Period-over-Period Comparison¶
Compare the current time range against a previous period using TimeComparison:
from mixpanel_headless import TimeComparison
# Compare against previous week
result = ws.query("Login", time_comparison=TimeComparison.relative("week"), last=7)
# Compare against window starting on a fixed date
result = ws.query(
"Purchase",
time_comparison=TimeComparison.absolute_start("2025-01-01"),
from_date="2026-01-01",
to_date="2026-01-31",
)
# Compare against window ending on a fixed date
result = ws.query(
"Purchase",
time_comparison=TimeComparison.absolute_end("2025-12-31"),
from_date="2026-01-01",
to_date="2026-01-31",
)
Three factory methods:
| Method | What it compares against |
|---|---|
TimeComparison.relative(unit) |
Previous period offset by unit (day, week, month, quarter, year) |
TimeComparison.absolute_start(date) |
Window starting on a fixed date, same duration |
TimeComparison.absolute_end(date) |
Window ending on a fixed date, same duration |
TimeComparison also works with query_funnel() and query_retention().
Frequency Analysis¶
Frequency Breakdown¶
Break down results by how often users performed an event using FrequencyBreakdown:
from mixpanel_headless import FrequencyBreakdown
# How are logins distributed by purchase frequency?
result = ws.query(
"Login",
group_by=FrequencyBreakdown(
event="Purchase",
bucket_size=1,
bucket_min=0,
bucket_max=10,
),
last=30,
)
Parameters:
| Parameter | Type | Default | Description |
|---|---|---|---|
event |
str |
required | Event to count frequency for |
bucket_size |
int |
1 |
Width of each frequency bucket |
bucket_min |
int |
0 |
Minimum frequency value |
bucket_max |
int |
10 |
Maximum frequency value |
label |
str \| None |
None |
Display label |
Frequency Filter¶
Filter to users who performed an event a certain number of times using FrequencyFilter:
from mixpanel_headless import FrequencyFilter
# Only users who purchased at least 3 times
result = ws.query(
"Login",
where=FrequencyFilter(
event="Purchase",
value=3,
operator="is at least",
),
last=30,
)
# With a lookback window — purchased at least 3 times in the last 30 days
result = ws.query(
"Login",
where=FrequencyFilter(
event="Purchase",
value=3,
operator="is at least",
date_range_value=30,
date_range_unit="day",
),
last=90,
)
Operators: "is at least", "is at most", "is greater than", "is less than", "is equal to".
Data Groups¶
Scope a query to a specific data group for group-level analytics:
data_group_id is available on all query engines: query(), query_funnel(), query_retention(), and query_flow().
Working with Results¶
QueryResult¶
query() returns a QueryResult with:
result = ws.query("Login", math="unique", last=7)

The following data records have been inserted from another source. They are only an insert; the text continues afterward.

-- ==== Sys2Proof/Laws/Commands.lean ====
section
/-! SUPPORT. What the run of each longer command does, said once as a chain of named updates over the
pure functions of the units, so that no later proof unfolds the runs. -/

namespace Sys2Proof.Machine

/-- The run of `GHASH` (spec 44_ghash.md R172). -/
theorem ghashBody_eq (s : State) :
    ghashBody s =
      ((((s.setH s.opb).setY (ghash s.text s.opb)).setRes
        (ghash s.text s.opb)).releaseWorking).report .ok := rfl

/-- The run of `CTRXOR` (spec 45_counter_mode.md R185). -/
theorem ctrxorBody_eq (s : State) :
    ctrxorBody s =
      (((s.setCtr (ctrRun s.rk s.iv s.text).ctr).memWrite .obuf 0
        (ctrXor s.rk s.iv s.text)).releaseWorking).report .ok := rfl

/-- The state in which `GCMENC` and `GCMDEC` have expanded the key and derived the subkey. -/
def State.withSchedule (s : State) : State :=
  (s.setRk (keyExpand s.key)).setH (hashSubkey (keyExpand s.key))

/-- The state in which the tag of a ciphertext has been computed, `EJ0` and `Y` apart (spec 46_gcm.md
R195, R196). -/
def State.withTagOf (s : State) (rk : Schedule) (c : List Byte) : State :=
  (s.setY (ghash (authInput s.aad c) (hashSubkey rk))).setEj0 (blockTransform rk (j0 s.iv))

/-- The run of `GCMENC` (spec 46_gcm.md R195). -/
theorem gcmencBody_eq (s : State) :
    gcmencBody s =
      (((((s.withSchedule.setCtr (ctrRun (keyExpand s.key) s.iv s.text).ctr).memWrite .obuf 0
          (ctrXor (keyExpand s.key) s.iv s.text)).withTagOf (keyExpand s.key)
          (ctrXor (keyExpand s.key) s.iv s.text)).setTag
        (gcmTag (keyExpand s.key) s.iv s.aad
          (ctrXor (keyExpand s.key) s.iv s.text))).zeroKeys.releaseWorking).report .ok := by
  simp only [gcmencBody, State.ctrPass, State.authenticate, State.beginCall, State.foldGhash,
    State.withSchedule, State.withTagOf, State.workingTag, gcmTag, State.discard_eq,
    State.complete_eq, State.setH_rk, State.setRk_rk, State.setH_iv, State.setRk_iv,
    State.setH_text, State.setRk_text, State.memWrite_h, State.setCtr_h, State.setH_h,
    State.memWrite_obuf_aad, State.setCtr_aad, State.setH_aad, State.setRk_aad, State.setY_rk,
    State.memWrite_rk, State.setCtr_rk, State.setY_iv, State.memWrite_iv, State.setCtr_iv,
    State.setEj0_ej0, State.setEj0_y, State.setY_y]

/-- The run of `GCMDEC` (spec 46_gcm.md R196). -/
theorem gcmdecBody_eq (s : State) :
    gcmdecBody s =
      if gcmTag (keyExpand s.key) s.iv s.aad s.text = s.tag then
        ((((s.withSchedule.withTagOf (keyExpand s.key) s.text).setCtr
            (ctrRun (keyExpand s.key) s.iv s.text).ctr).memWrite .obuf 0
            (ctrXor (keyExpand s.key) s.iv s.text)).zeroKeys.releaseWorking).report .ok
      else
        ((s.withSchedule.withTagOf (keyExpand s.key) s.text).zeroKeys.releaseWorking).report .auth := by
  simp only [gcmdecBody, State.ctrPass, State.authenticate, State.beginCall, State.foldGhash,
    State.withSchedule, State.withTagOf, State.workingTag, gcmTag, State.discard_eq,
    State.complete_eq, State.setH_rk, State.setRk_rk, State.setH_iv, State.setRk_iv,
    State.setH_text, State.setRk_text, State.setH_h, State.setH_aad, State.setRk_aad,
    State.setY_rk, State.setY_iv, State.setEj0_ej0, State.setEj0_y, State.setY_y,
    State.setEj0_tag, State.setY_tag, State.setH_tag, State.setRk_tag, State.setEj0_text,
    State.setY_text, State.setEj0_rk, State.setEj0_iv]
  rfl

/-- What a call leaves in the fields it does not name: the buffers that are read, the operands and the
other registers. -/
theorem gcmencBody_kept (s : State) :
    (gcmencBody s).alen = s.alen ∧ (gcmencBody s).dlen = s.dlen ∧ (gcmencBody s).opa = s.opa ∧
      (gcmencBody s).opb = s.opb ∧ (gcmencBody s).res = s.res ∧ (gcmencBody s).abuf = s.abuf ∧
      (gcmencBody s).ibuf = s.ibuf ∧ (gcmencBody s).resets = s.resets ∧
      (gcmencBody s).inbox = s.inbox ∧ (gcmencBody s).responses = s.responses := by
  rw [gcmencBody_eq]
  simp [State.withSchedule, State.withTagOf]

theorem gcmdecBody_kept (s : State) :
    (gcmdecBody s).alen = s.alen ∧ (gcmdecBody s).dlen = s.dlen ∧ (gcmdecBody s).opa = s.opa ∧
      (gcmdecBody s).opb = s.opb ∧ (gcmdecBody s).res = s.res ∧ (gcmdecBody s).abuf = s.abuf ∧
      (gcmdecBody s).ibuf = s.ibuf ∧ (gcmdecBody s).resets = s.resets ∧
      (gcmdecBody s).inbox = s.inbox ∧ (gcmdecBody s).responses = s.responses ∧
      (gcmdecBody s).tag = s.tag := by
  rw [gcmdecBody_eq]
  split <;> simp [State.withSchedule, State.withTagOf]

end Sys2Proof.Machine
end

# DataFrame (lazy, cached)
result.df # pandas DataFrame
# Raw series data
result.series # {"Login [Unique Users]": {"2025-03-01...": 142, ...}}
# Time range
result.from_date # "2025-03-25T00:00:00-07:00"
result.to_date # "2025-03-31T23:59:59.999000-07:00"
# Metadata
result.computed_at # "2025-03-31T12:00:00.000000+00:00"
result.headers # ["$metric"]
result.meta # {"min_sampling_factor": 1.0, ...}
# Generated bookmark params (for debugging or persistence)
result.params # dict — the full bookmark JSON sent to API
DataFrame Structure¶
For timeseries mode, the DataFrame has columns date, event, count:
result = ws.query(["Signup", "Login"], math="unique")
print(result.df.head())
# date event count
# 0 2025-03-01 Signup [Unique Users] 85
# 1 2025-03-01 Login [Unique Users] 312
# 2 2025-03-02 Signup [Unique Users] 92
For total mode, the DataFrame has columns event, count (no date).
Persisting as a Saved Report¶
The generated bookmark params can be saved as a Mixpanel report:
from mixpanel_headless import CreateBookmarkParams
# Run query
result = ws.query("Login", math="dau", group_by="platform", last=90)
# Save as a report using the generated params
ws.create_bookmark(CreateBookmarkParams(
name="DAU by Platform (90d)",
bookmark_type="insights",
params=result.params,
))
Debugging¶
Inspect result.params to see the exact bookmark JSON sent to the API. This is useful for:
- Understanding what was actually queried
- Comparing with Mixpanel web UI bookmark params
- Diagnosing unexpected results
import json
result = ws.query("Login", math="unique", group_by="platform")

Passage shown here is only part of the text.